= Activity =
Word for word, transcribe the data below from the line with "f).started = (s.pickImage (fwComp f)).isSome" to the line with "16 + cause.toNat", keeping both of those lines.

***

/-! ### Worlds, firmware and the safety island (chapters 15 and 16) -/

/-- R371, R372, R382, R385, R386, R388-R391: MRET makes the next world the current one and scrubs a core that leaves the secure world; only machine mode writes xworld; host_release starts cores; a rollback commit raises the counters of the components that run; a report is new at each read; a processor restarts by itself or when told to; an image update leaves the directory in use as it was. -/
def Obligations.WorldsAndFirmware : Prop := ∀ (s : State),
  (∀ h : Fin 12, let x := s.host h
    (x.running = false → exec (.mret h) s = .next s)
    ∧ (x.running = true → ∃ t, exec (.mret h) s = .next t ∧ t.oBit (okey 0x7403 1) h = x.next ∧ t.host h = (if s.hostSecure h = true ∧ x.next = false then x.scrub else x)
      ∧ (∀ j, j ≠ (h : Nat) → t.host j = s.host j) ∧ s.objsBut t [okey 0x7403 1] ∧ t = { s with objs := t.objs, hosts := t.hosts })
    ∧ (∀ v, (∃ t, exec (.xworldWrite h .m v) s = .next t ∧ t.host h = { x with next := bit v 1 } ∧ (∀ j, j ≠ (h : Nat) → t.host j = s.host j) ∧ t = { s with hosts := t.hosts })
      ∧ ∀ mode, mode ≠ .m → exec (.xworldWrite h mode v) s = .next { s with out := .illegalInstr h :: s.out }))
  ∧ (∀ src r v, s.accepts src r 0x7403 2 v → ∃ t, exec (.hostRelease src v) s = .next t ∧ t.obj (okey 0x7403 2) = s.obj (okey 0x7403 2) ||| v
    ∧ (∀ h < 12, (bit v h = true → (t.host h).running = true) ∧ (bit v h = false ∨ (s.host h).running = true → t.host h = s.host h)) ∧ s.objsBut t [okey 0x7403 2, okey 0x7403 1] ∧ t = { s with objs := t.objs, hosts := t.hosts, free := t.free })
  ∧ (∀ src r v, s.accepts src r 0x7440 7 v →
    (s.storeJob.isSome = true → exec (.rollbackCommit src v) s = .next (s.latch r.ctx 0x000B 0x7440 7))
    ∧ (s.storeJob = none → ∃ t, exec (.rollbackCommit src v) s = .next t ∧ t.storeJob.isSome = true ∧ t.objN (okey 0x1010 2) = 1
      ∧ (∀ k < 6, t.objN (okey 0x7440 (1 + k)) = if bit v k then max (s.objN (okey 0x7440 (1 + k))) (s.runningVersion k) % 2 ^ 64 else s.objN (okey 0x7440 (1 + k)))
      ∧ s.objsBut t (okey 0x1010 2 :: (List.range 6).map fun k => okey 0x7440 (1 + k))))
  ∧ (∀ src, let refused (e : Nat) : Prop := exec (.attestationRead src) s = .next { s with out := .refused src 0x7880 1 e :: s.out }
    (s.requester src = none → refused 0x0003)
    ∧ ∀ r, s.requester src = some r → (∀ e, s.domReadCheck r 0x7880 1 = e → e ≠ 0 → refused e)
      ∧ (s.domReadCheck r 0x7880 1 = 0 → s.identityValid = false → refused 0x0013) ∧ (s.domReadCheck r 0x7880 1 = 0 → s.identityValid = true → s.fwRuns 0 = false → refused 0x000B)
      ∧ (s.domReadCheck r 0x7880 1 = 0 → s.identityValid = true → s.fwRuns 0 = true → ∃ t, exec (.attestationRead src) s = .next t ∧ t.reports = s.reports + 1 ∧ t.out = .report src (t.dom (okey 0x7880 1)) :: s.out
        ∧ (t.dom (okey 0x7880 1)).take (({ s with reports := s.reports + 1 } : State).attestBody r.ctx).length = ({ s with reports := s.reports + 1 } : State).attestBody r.ctx
        ∧ (∀ k, k ≠ okey 0x7880 1 → t.dom k = s.dom k) ∧ t = { s with doms := t.doms, reports := t.reports, out := t.out, free := t.free }))
  ∧ (∀ f : Fin 7,
    let begun (t : State) : Prop := t.objN (kFw f 1) = 3 ∧ t.objN (kFw f 6) = (s.objN (kFw f 6) + 1) % 2 ^ 32 ∧ (t.fw f).faults = [] ∧ t.objN (kSched 1) = (if (f : Nat) = 2 then 2 else s.objN (kSched 1))
    let restarts (goes : Prop) (announced : Bool) (c : Instr) : Prop := (¬ goes → exec c s = .next s)
      ∧ (goes → ∃ t, exec c s = .next t ∧ begun t ∧ (t.fw f).announced = announced)
    (∀ src r v, s.accepts src r (0x7800 + f) 5 v → restarts (s.fwRuns f = true) true (.fwRestart src f v))
    ∧ restarts (s.fwRuns f = true) false (.processorRestart f .kernelFault) ∧ restarts (s.fwRuns f = true) false (.processorRestart f .watchdog)
    ∧ restarts (s.fwRuns f = true ∧ ∃ x ∈ (s.fw f).faults, 3 ≤ s.recentFaults f x.1) false (.processorRestart f .threeFaults)
    ∧ ((s.objN (kFw f 1) ≠ 3 ∨ ((f : Nat) ≠ 0 ∧ s.fwRuns 0 = false)) → exec (.processorRestart f .ends) s = .next s)
    ∧ (s.objN (kFw f 1) = 3 → ((f : Nat) = 0 ∨ s.fwRuns 0 = true) → ∃ t, exec (.processorRestart f .ends) s = .next t ∧ (t.fw f).announced = false ∧ (t.fw f).started = (s.pickImage (fwComp f)).isSome
      ∧ t.objN (kFw f 1) = if (s.pickImage (fwComp f)).isSome then 2 else 4)
    ∧ (∀ comp cause, (s.fwRuns f = false → exec (.componentFault f comp cause) s = .next s)
      ∧ (s.fwRuns f = true → ∃ t, exec (.componentFault f comp cause) s = .next t ∧ t.objN (kFw f 7) = (s.objN (kFw f 7) + 1) % 2 ^ 32 ∧ t.objN (kFw f 8) = comp.toNat * 2 ^ 16 + cause.toNat
        ∧ (t.fw f).faults = (comp.toNat, s.now) :: (s.fw f).faults.take 2 ∧ t.rdN (logRing f) 4 = (s.rdN (logRing f) 4 + 1) % 2 ^ 32 ∧ t.objN (kFw f 1) = s.objN (kFw f 1))))
  ∧ (∀ src block ok, let refused (e : Nat) : Prop := exec (.fwUpdate src block ok) s = .next { s with out := .refused src 0x7808 1 e :: s.out }
    (s.requester src = none → refused 0x0003)
    ∧ ∀ r, s.requester src = some r → (∀ e, s.domWriteCheck r 0x7808 1 block.length = e → e ≠ 0 → refused e)
      ∧ (s.domWriteCheck r 0x7808 1 block.length = 0 →
        let bad := match splitImages 16 block with
          | none => true
          | some ims => !(ims.all fun bs => s.imageOk (leAt bs 6 2) bs)
        ∃ t, exec (.fwUpdate src block ok) s = .next t ∧ (bad = true → t.out = .refused src 0x7808 1 0x0013 :: s.out ∧ t.oBit (okey 0x7460 1) 1 = true ∧ t.mem = s.mem)
          ∧ (∀ i, s.dirInUse = some i → ∀ a, dirBase i ≤ a → a < dirBase i + 0x1000 → t.byte a = s.byte a)
          ∧ ∀ ims placed, splitImages 16 block = some ims → bad = false → placeImages ((s.dirInUse.map s.dirEntries).getD [] |>.map fun e => e.2) s.free ims = some placed →
            (ok = false → t.out = .refused src 0x7808 1 0x0012 :: s.out)
            ∧ (ok = true → t.out = s.out ∧ ∀ x ∈ placed.getLast?, t.rd (flashBase + x.2.1) x.2.2.length = x.2.2)))

/-- R397-R403, R405, Tables 16-1 and 16-5: a trigger enters the safe state with its cause, time and broadcast notice, or while the device is in it is counted; the state is left only when everything that an exit asks for holds; notices repeat; the watchdogs and monitors raise their triggers at their limits and not before. -/
def Obligations.SafeState : Prop := ∀ (s : State),
  let told (code : Nat) (t : State) : Prop := ∃ args, Out.broadcast (s.noticeSeq + 1) code s.stampTime args (s.objN (okey 0x1021 1)) ∈ t.out
  let raised (code detail : Nat) (t : State) : Prop := t.safe = true
    ∧ (s.safe = true → t.objN (kSafe 7) = (s.objN (kSafe 7) + 1) % 2 ^ 32 ∧ t.obj (kSafe 2) = s.obj (kSafe 2) ∧ t.out = s.out)
    ∧ (s.safe = false → t.obj (kSafe 2) = safeCause code 0 detail ∧ t.obj (kSafe 3) = s.now ∧ t.objN (kSafe 6) = (s.objN (kSafe 6) + 1) % 2 ^ 32 ∧ t.oBit (kSafe 12) 0 = true ∧ t.noticeSeq = s.noticeSeq + 1 ∧ told 1 t)
  (∀ src r v, s.accepts src r 0x7000 5 v → ∃ t, exec (.safeRequest src v) s = .next t ∧ raised 0x0C 0 t)
  ∧ (∀ src r v, s.accepts src r 0x7000 4 v → (s.safe = false → exec (.safeExit src v) s = .next s)
    ∧ (s.safe = true → s.exitAllowed = false → exec (.safeExit src v) s = .next (s.latch r.ctx 0x000B 0x7000 4))
    ∧ (s.safe = true → s.exitAllowed = true → ∃ t, exec (.safeExit src v) s = .next t ∧ t.safe = false ∧ t.leftRepeats = 2 ∧ t.oBit (kSafe 12) 1 = true ∧ told 2 t))
  ∧ ((s.safe = true → s.noticeArgs = [] → exec .noticeRepeat s = .next s) ∧ (s.safe = false → s.leftRepeats = 0 → exec .noticeRepeat s = .next s)
    ∧ ((s.safe = true ∧ s.noticeArgs ≠ [] ∨ s.safe = false ∧ s.leftRepeats ≠ 0) → ∃ t, exec .noticeRepeat s = .next t ∧ t.noticeSeq = s.noticeSeq + 1
      ∧ Out.broadcast (s.noticeSeq + 1) (if s.safe then 1 else 2) s.noticeTime s.noticeArgs (s.objN (okey 0x1021 1)) ∈ t.out ∧ t.leftRepeats = (if s.safe then s.leftRepeats else s.leftRepeats - 1)
      ∧ t = { s with sessions := t.sessions, out := t.out, noticeSeq := t.noticeSeq, leftRepeats := t.leftRepeats }))
  ∧ (exec .graniteHeartbeat s = .next (if s.fwRuns 2 = true ∧ s.domOff 0 = false then { s with lastBeat := some s.now } else s))
  ∧ ((s.lastBeat = none ∨ s.watched = false) → exec .islandWatchdogExpiry s = .next s)
  ∧ (∀ b, s.lastBeat = some b → s.watched = true → let due := max b.toNat s.wdHold.toNat + 1000 * s.objN (kSafe 0xb)
    (s.nowN < due → exec .islandWatchdogExpiry s = .next s) ∧ (due ≤ s.nowN → ∃ t, exec .islandWatchdogExpiry s = .next t ∧ raised 7 (b.toNat % 2 ^ 32) t ∧ t.lastBeat = none))
  ∧ ((s.islandRuns = false → exec .islandHwWatchdogExpiry s = .next s) ∧ (s.islandRuns = true → ∃ t d, exec .islandHwWatchdogExpiry s = .next t ∧ raised 9 d t))
  ∧ (∀ d, ((s.domOff 0 = true ∨ d ≤ 2) → exec (.timebaseCrossCheck d) s = .next s) ∧ (s.domOff 0 = false → 2 < d → ∃ t, exec (.timebaseCrossCheck d) s = .next t ∧ raised 0x0A 11 t))
  ∧ (∀ (clk : Fin 3) ppm, let counts := s.powered = true ∧ (s.tbRun = true ∨ 2 ≤ (clk : Nat)) ∧ (ppm = none ∨ ∃ p, ppm = some p ∧ 1000 < p)
    (¬ counts → exec (.clockMonitorFault clk ppm) s = .next s) ∧ (counts → ∃ t, exec (.clockMonitorFault clk ppm) s = .next t ∧ raised 0x0A 12 t))

/-- R407, R408, R410-R418, Tables 16-5 to 16-9: a self-test request is queued, one at a time; an interval that passes without its pass is told once, and a late golden start is counted and told; a Strata trigger takes the next sequence or is counted as lost; the oldest record goes to its slots and the header follows; a clear counts and frees the permanent slots; a copy-out takes the region into the older slot, one at a time, and ends done or failed without touching the other slot. -/
def Obligations.SelfTestsAndStrata : Prop := ∀ (s : State),
  let told (code : Nat) (t : State) : Prop := ∃ args, Out.broadcast (s.noticeSeq + 1) code s.stampTime args (s.objN (okey 0x1021 1)) ∈ t.out
  let takes (trigger : Nat) : Prop := s.oBit (okey (0x7050 + trigger) 1) 0 = true ∧ s.strataQ.length < 16
  (∀ src r v, s.accepts src r 0x7010 6 v → let kind := fld v 63 56
    let bad := kind = 0 ∨ 4 < kind ∨ (kind = 4 ∧ 16 ≤ fld v 15 0)
    (bad → exec (.selftestRequest src v) s = .next (s.latch r.ctx 0x0007 0x7010 6))
    ∧ (¬ bad → s.selfReq.isSome = true → exec (.selftestRequest src v) s = .next (s.latch r.ctx 0x000B 0x7010 6))
    ∧ (¬ bad → s.selfReq = none → ∃ t, exec (.selftestRequest src v) s = .next t ∧ t.selfReq = some (kind, fld v 15 0) ∧ t.objN (kDiag 7) = kind * 2 ^ 56 + 2 ^ 48 ∧ s.objsBut t [kDiag 7]
      ∧ t = { s with objs := t.objs, selfReq := t.selfReq }))
  ∧ (let due := s.overdue = false ∧ s.islandRuns = true ∧ s.objN (kDiag 4) + 1000000 * s.objN (kDiag 1) ≤ s.nowN
    (¬ due → exec .dtiExpiry s = .next s)
    ∧ (due → ∃ t, exec .dtiExpiry s = .next t ∧ t.overdue = true ∧ t.oBit (kSafe 12) 2 = true ∧ t.objN (kDiag 5) = (s.objN (kDiag 5) + 1) % 2 ^ 32 ∧ told 3 t ∧ t.safe = s.safe))
  ∧ (∀ j : Fin 8, let e := fld (s.obj (kGolden j 1)) 53 44
    let next := s.cadEnabled e && s.cadNext e != 0 && !s.cadSensor e && decide ((s.cadNext e : Int) ≤ s.netTime)
    let late := bit (s.obj (kGolden j 1)) 63 = true ∧ (2 ≤ s.goldenWaits j ∨ (s.goldenWaits j = 1 ∧ next = true))
    (¬ late → exec (.goldenLate j) s = .next s)
    ∧ (late → ∃ t, exec (.goldenLate j) s = .next t ∧ t.goldenWaits j = s.goldenWaits j - 1 ∧ t.objN (kGolden j 5) = (s.objN (kGolden j 5) + 1) % 2 ^ 32 ∧ t.oBit (kSafe 12) 3 = true ∧ told 4 t ∧ t.safe = s.safe))
  ∧ (∀ src r v, s.accepts src r 0x7040 0xa v → ∃ t, exec (.strataTrigger src v) s = .next t ∧ t.free = s.free + 1
    ∧ (s.oBit (okey 0x705c 1) 0 = false → t = { s with free := s.free + 1 })
    ∧ (s.oBit (okey 0x705c 1) 0 = true → 16 ≤ s.strataQ.length → t.strataQ = s.strataQ ∧ t.objN kStrataLost = (s.objN kStrataLost + 1) % 2 ^ 32 ∧ s.objsBut t [kStrataLost])
    ∧ (takes 12 → let used := s.objN kPermUsed
      let perm := decide (used < 64)
      t.strataQ = s.strataQ ++ [⟨s.objN kNextSeq, if perm then some used else none, s.strataBody (s.objN kNextSeq) 12 (fld s.freeNow 31 0) 0#64 perm⟩]
      ∧ t.objN kNextSeq = (s.objN kNextSeq + 1) % 2 ^ 64 ∧ t.objN kPermUsed = (if perm then used + 1 else used) ∧ s.objsBut t [kNextSeq, kPermUsed]))
  ∧ ((s.strataQ = [] ∨ s.powered = false ∨ s.objN (okey 0x7c00 1) = 3) → exec .strataRecordWrite s = .next s)
  ∧ (∀ x rest, s.strataQ = x :: rest → s.powered = true → s.objN (okey 0x7c00 1) ≠ 3 → let bytes := slice x.body 0 0x38 ++ leBytes 4 0x53545256 ++ slice x.body 0x3c 964
    ∃ t, exec .strataRecordWrite s = .next t ∧ t.strataQ = rest ∧ t.rd (strataBase + 0x11000 + x.seq % 256 * 1024) 1024 = bytes ∧ (∀ k, x.perm = some k → t.rd (strataBase + 0x1000 + k % 64 * 1024) 1024 = bytes)
      ∧ t.rdN (strataBase + 16) 8 = s.objN kNextSeq ∧ t.oBit (okey 0x7040 9) 0 = true ∧ (s.copyHeld = false → t.strataDirty = true ∧ s.objsBut t [okey 0x7040 9]))
  ∧ (∀ src r v, s.accepts src r 0x7040 5 v → ∃ t, exec (.strataClear src v) s = .next t ∧ t.rdN (strataBase + 12) 4 = (s.rdN (strataBase + 12) 4 + 1) % 2 ^ 32 ∧ t.rdN (strataBase + 24) 8 = s.nowN
    ∧ (takes 13 → t.objN kPermUsed = 1) ∧ (¬ takes 13 → t.objN kPermUsed = 0))
  ∧ (∀ src r v, s.accepts src r 0x7040 6 v → (s.copyJob.isSome = true → exec (.copyout src v) s = .next (s.latch r.ctx 0x000B 0x7040 6))
    ∧ (s.copyJob = none → s.fwRuns 0 = false → exec (.copyout src v) s = .next { s with copyHeld := true })
    ∧ (s.copyJob = none → s.fwRuns 0 = true → ∃ t j, exec (.copyout src v) s = .next t ∧ t.copyJob = some j ∧ t.objN (okey 0x7040 7) = 1 ∧ t.strataDirty = false ∧ t.copyHeld = false
      ∧ (s.copyNewest = none → j.slot = 0 ∧ j.version = 1) ∧ (∀ i n, s.copyNewest = some (i, n) → j.slot = 1 - i ∧ j.version = (n + 1) % 2 ^ 32) ∧ s.objsBut t [okey 0x7040 7]
      ∧ t = { s with objs := t.objs, copyJob := t.copyJob, copyHeld := false, strataDirty := false }))
  ∧ (∀ ok, (s.copyJob = none ∨ s.fwRuns 0 = false) → exec (.copyoutEnd ok) s = .next s)
  ∧ (∀ ok j, s.copyJob = some j → s.fwRuns 0 = true → j.slot ≤ 1 → (∀ c ∈ j.image, c.1 < 0x51000) → ∃ t, exec (.copyoutEnd ok) s = .next t ∧ (s.copyHeld = false → t.copyJob = none ∧ t.objN (okey 0x7040 7) = if ok then 2 else 3)
    ∧ (∀ a, a < 0x10000000000 → (a < copySlot j.slot ∨ copySlot j.slot + 0x51008 ≤ a) → t.byte a = s.byte a) ∧ (ok = true → t.rdN (copySlot j.slot + 0x51000) 4 = j.version % 2 ^ 32))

***

= Solution to the exercise =
    ∧ (s.objN (kFw f 1) = 3 → ((f : Nat) = 0 ∨ s.fwRuns 0 = true) → ∃ t, exec (.processorRestart f .ends) s = .next t ∧ (t.fw f).announced = false ∧ (t.fw f).started = (s.pickImage (fwComp f)).isSome
      ∧ t.objN (kFw f 1) = if (s.pickImage (fwComp f)).isSome then 2 else 4)
    ∧ (∀ comp cause, (s.fwRuns f = false → exec (.componentFault f comp cause) s = .next s)
      ∧ (s.fwRuns f = true → ∃ t, exec (.componentFault f comp cause) s = .next t ∧ t.objN (kFw f 7) = (s.objN (kFw f 7) + 1) % 2 ^ 32 ∧ t.objN (kFw f 8) = comp.toNat * 2 ^ 16 + cause.toNat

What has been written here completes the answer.